═════ The data
/-- LOGIC_SLICE_DONE (R248, R499): every pattern is complete; SKIPPED where a limit failed before or during the slice,
else the signature decides. -/
def execLogicSliceDone (island : BitVec 8) (limitsGood : Bool) (signature : BitVec 64) (s : State) : Out :=
  let i := island.toNat
  let s := s.bootTest
  match s.test.run with
  | none => .next s
  | some r =>
    let good := signature.toNat == Config.testSignature i (r.isl i).slice r.patterns % 2 ^ 64
    .next (s.endSlice i (if !limitsGood then Tr.skipped else if good then Tr.pass else Tr.fail) signature.toNat)

/-- LOGIC_SLICE_BUDGET (R499): the budget runs out first: INCOMPLETE, whatever the signature. -/
def execLogicSliceBudget (island : BitVec 8) (signature : BitVec 64) (s : State) : Out :=
  .next (s.bootTest.endSlice island.toNat Tr.incomplete signature.toNat)

/-- TJ_MAX is 110 °C or more (R515). -/
def State.tooHot (s : State) : Bool := decide (440 ≤ signed 10 (s.rd F.testTj_tjMax))

/-- The islands a test command names (R515): none for one of the always-on set or not assigned. -/
def testTargets (island : Nat) : List Nat :=
  if island == 0xFF then otherIslands else if otherIslands.contains island then [island] else []

/-- TEST_LOGIC (R515): the series runs under LOGIC_SLICE_DONE and LOGIC_SLICE_BUDGET. A running test keeps the
controller until it ends. -/
def execTestLogic (cmd : CmdRef) (island patterns slices budget : BitVec 8) (clears : Bool) (s : State) : Out :=
  .next (s.command cmd 0x40 (fun s =>
    let l := testTargets island.toNat
    let p := patterns.toNat
    let n := slices.toNat
    if s.test.run.isSome then s
    else if p < 10 || 20 < p || n == 0 || 64 < n || budget.toNat == 0 || 80 < budget.toNat || l.isEmpty then
      s.finish cmd 0x40 St.badArg
    else if s.mode != Md.maintain then s.finish cmd 0x40 St.notInMode
    else if s.tooHot then s.finish cmd 0x40 St.thermal
    else
      let (s, l) := (s.takeCmd cmd).clearFor l clears
      if l.isEmpty then s.report cmd 0x40 St.done 0 (1 + 2 ^ 8)
      else s.startTest { cmd := some cmd, occasion := 3, patterns := p, slices := n, islands := l, allowance := none }))

/-! ### Memory self-test (R505 to R507) -/

/-- Repairs of a sub-array. -/
def repairsOf (l : List Repair) (isl array sub : Nat) : List Repair :=
  l.filter (fun r => r.isl == isl && r.array == array && r.sub == sub)

/-- A spare of a kind not in use and not failing (R507). -/
def freeSpare (used : List Repair) (bad : List BadSpare) (isl array sub : Nat) (column : Bool) : Option Nat :=
  [0, 1].find? (fun n => !(repairsOf used isl array sub).any (fun r => r.column == column && r.spare == n) &&
    !bad.any (fun b => b.isl == isl && b.array == array && b.sub == sub && b.column == column && b.spare == n))
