-- ==== Sys2Proof/Certificates/Slice0/Obligations.lean ====
section
/-! DEFINITION. The statements about the block: one proposition each, for the provers. -/

open Sys2Proof Sys2Proof.Machine

/-- The time unit (R159 to R164): the increment is held within 4.0 ± 1/64 ns, a slew runs for its ticks and ends, a step
is added to the counter, a base is committed, and 2³¹ ns later it is stale. -/
def Obligations.TimeUnitKeepsTime : Prop :=
  (∀ (s : State) (hi : Word), answers (.timeIncWrite hi) s (fun t =>
    t.rd64 F.timeIncLo_inc F.timeIncHi_inc =
      clampNat (2 ^ 34 - 2 ^ 26) (2 ^ 34 + 2 ^ 26) (s.pairValue F.timeIncLo_inc 0 hi))) ∧
  (∀ (s : State) (ticks : Word), answers (.timeSlewStart ticks) s (fun t =>
    t.rd F.timeSlewTicks_ticks = ticks.toNat ∧
    t.time.slewDelta = clampInt (-(2 ^ 26)) (2 ^ 26) (signed 32 (s.rd F.timeSlew_slewDelta)) ∧
    (t.flag F.timeStat_slewing = true ↔ ticks.toNat ≠ 0))) ∧
  (∀ s : State, answers .timeSlewEnd s (fun t =>
    t.rd F.timeSlewTicks_ticks = 0 ∧ t.flag F.timeStat_slewing = false)) ∧
  (∀ (s : State) (hi : Word), answers (.timeStep hi) s (fun t =>
    (t.counter : Int) = ((s.counter : Int) + signed 64 (s.pairValue F.timeStepLo_step 0 hi)) % 2 ^ 64 ∧
    t.flag F.timeStat_stepped = true)) ∧
  (∀ (s : State) (cnt : Word), s.rd F.timeBaseNsec_value < 10 ^ 9 →
    answers (.timeBaseCommit cnt) s (fun t =>
      t.time.baseSec = s.rd F.timeBaseSecLo_value + s.rd F.timeBaseSecHi_value * 2 ^ 32 ∧
      t.time.baseNsec = s.rd F.timeBaseNsec_value ∧ t.time.baseCnt = cnt.toNat)) ∧
  (∀ s : State, 2 ^ 31 ≤ s.sinceBase → answers .baseStale s (fun t =>
    t.flag F.timeStat_baseStale = true))

/-- Comparators and time captures (R175, R176, R180): a held comparator arms; an armed one whose target the counter has
reached counts a firing, raises producer 90 + i and, unless periodic, disarms; a capture enters the counter behind the
waiting entries, and a pop takes the head. -/
def Obligations.ComparatorsFireAndCapturesTake : Prop :=
  (∀ (s : State) (u : Fin 16) (ctl : Word), s.hostHolds (Res.timecmp + u) = true →
    F.compCtl_enable.ofWord ctl = 1 → answers (.comparatorArm u ctl) s (fun t =>
      t.flag F.compStat_armed u = true ∧ t.flag F.compCtl_enable u = true)) ∧
  (∀ (s : State) (u : Fin 16), s.flag F.compStat_armed u = true →
    reached s.counter (s.compTarget u) = true → s.flag F.compCtl_periodic u = false →
    answers (.comparatorFire u) s (fun t =>
      t.rd F.compStat_fires u = satAdd 16 (s.rd F.compStat_fires u) 1 ∧
      t.flag F.compStat_armed u = false ∧ t.flag F.compCtl_enable u = false ∧
      Output.cairn (90 + u) 0 0x82 ∈ t.out)) ∧
  (∀ (s : State) (u : Fin 4), s.flag F.tcapCtl_enable u = true → (s.tcaps u).length < 4 →
    answers (.timeCapture u) s (fun t => t.tcaps u = s.tcaps u ++ [s.counter])) ∧
  (∀ (s : State) (u : Fin 4), answers (.timeCapturePop u) s (fun t => t.tcaps u = (s.tcaps u).tail))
══════════
# What the task asks
How many lines of the listing include the string "toNat"? Answer with the number alone.

# Response area
11